▶ YOUR TASK
Begin at the line below that has "theorem State.advance_skipIf_pc (s" and stop after the line that has "y, 0, by simp⟩". Please restate only those lines, word for word.

INPUT MATERIAL START

/-- Settles O12: the decoder answers for the class by name (`decode_unrecognized`), and the step leaves the status running. -/
theorem unrecognizedWordIsSilentNoOp : Obligations.UnrecognizedWordIsSilentNoOp := by
  intro s w hrunning hunpaused hfetch hword
  have hactive := (active_iff s).2 ⟨hrunning, hunpaused⟩
  have hdecode := decode_unrecognized hword
  have hstep : step s = .next s.advance := by
    rw [step_of_fetch hactive hfetch, hdecode, execDecoded, execUnrecognized]
  refine ⟨hstep, ?_⟩
  rw [stepReport_of_not_malformed hactive hstep, State.advance_status, hrunning, terminalReport]
  intro w₁ w' hfetch₁
  cases hfetch.symm.trans hfetch₁
  rw [hdecode]; exact Decoded.noConfusion

/-- Settles O7: the machine is not active. -/
theorem inactiveStepChangesNothing : Obligations.InactiveStepChangesNothing := by
  intro s h
  have hinactive := (active_eq_false_iff s).2 h
  exact ⟨step_of_inactive hinactive, by simp [stepReport, hinactive]⟩

/-! ## Where `pc` goes (R93, R130) -/

/-- R93, R130: a skip on top of the provisional advance. -/
theorem State.advance_skipIf (s : State) (skip : Bool) :
    s.advance.skipIf skip = { s with pc := if skip then s.pc + 4 else s.pc + 2 } := by
  cases skip with
  | false => rfl
  | true => exact congrArg s.setPc (BitVec.add_assoc s.pc 2 2)

theorem State.advance_skipIf_pc (s : State) (skip : Bool) :
    (s.advance.skipIf skip).pc = s.pc + 2 ∨ (s.advance.skipIf skip).pc = s.pc + 4 := by
  rw [advance_skipIf]
  cases skip with
  | false => exact .inl rfl
  | true => exact .inr rfl

/-- Settles O48: the skips are two advances at most, the transfers are named, and Fx0A waits or goes on. -/
theorem pcAdvances : Obligations.PcAdvances := by
  intro i s t h
  cases i with
  | seImm x nn | sneImm x nn => cases h; exact (State.advance_skipIf_pc s _).imp id fun hpc => .inl ⟨hpc, x, x, nn, by simp⟩
  | seReg x y | sneReg x y => cases h; exact (State.advance_skipIf_pc s _).imp id fun hpc => .inl ⟨hpc, x, y, 0, by simp⟩
  | skp x | sknp x => cases h; exact (State.advance_skipIf_pc s _).imp id fun hpc => .inl ⟨hpc, x, x, 0, by simp⟩
  | ret => exact .inr (.inr (.inl (.inl rfl)))
  | jp nnn | call nnn | jpV0 nnn => exact .inr (.inr (.inl (.inr ⟨nnn, by simp⟩)))
  | ldVxK x =>
    rcases exec_ldVxK_cases h with ⟨-, rfl⟩ | ⟨k, -, rfl⟩
    · exact .inr (.inr (.inr ⟨rfl, x, rfl⟩))
    · rw [takeKey_eq]; exact .inl rfl
  | storeRegs x => cases h; rw [State.blockIndex_eq, State.storeBlock_fields]; exact .inl rfl
  | loadRegs x => cases h; rw [State.blockIndex_eq, State.loadBlock_fields]; exact .inl rfl
  | _ => cases h; exact .inl rfl

/-- Settles O24: the two rows of the table and the reserved words beside them, and one skip under opposite conditions. -/
theorem skipsOnRegister : Obligations.SkipsOnRegister := by
  refine ⟨fun w h => decode_of_selects (.seReg 0 0) h (by simp [Instr.row, sysRow]), fun w => decode_malformed,
    fun w h => decode_of_selects (.sneReg 0 0) h (by simp [Instr.row, sysRow]),
    fun w hop hn => decode_unrecognized (.inr (.inl ⟨hop, hn⟩)), fun x y s => ⟨?_, ?_⟩⟩
  · rw [exec, execSeReg, State.advance_skipIf]
    simp [State.readV]
  · rw [exec, execSneReg, State.advance_skipIf]
    simp [State.readV]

INPUT MATERIAL END

▶ OUTPUT FOR THIS EXERCISE
theorem State.advance_skipIf_pc (s : State) (skip : Bool) :
    (s.advance.skipIf skip).pc = s.pc + 2 ∨ (s.advance.skipIf skip).pc = s.pc + 4 := by
  rw [advance_skipIf]
  cases skip with
  | false => exact .inl rfl
  | true => exact .inr rfl

/-- Settles O48: the skips are two advances at most, the transfers are named, and Fx0A waits or goes on. -/
theorem pcAdvances : Obligations.PcAdvances := by
  intro i s t h
  cases i with
  | seImm x nn | sneImm x nn => cases h; exact (State.advance_skipIf_pc s _).imp id fun hpc => .inl ⟨hpc, x, x, nn, by simp⟩
  | seReg x y | sneReg x y => cases h; exact (State.advance_skipIf_pc s _).imp id fun hpc => .inl ⟨hpc, x, y, 0, by simp⟩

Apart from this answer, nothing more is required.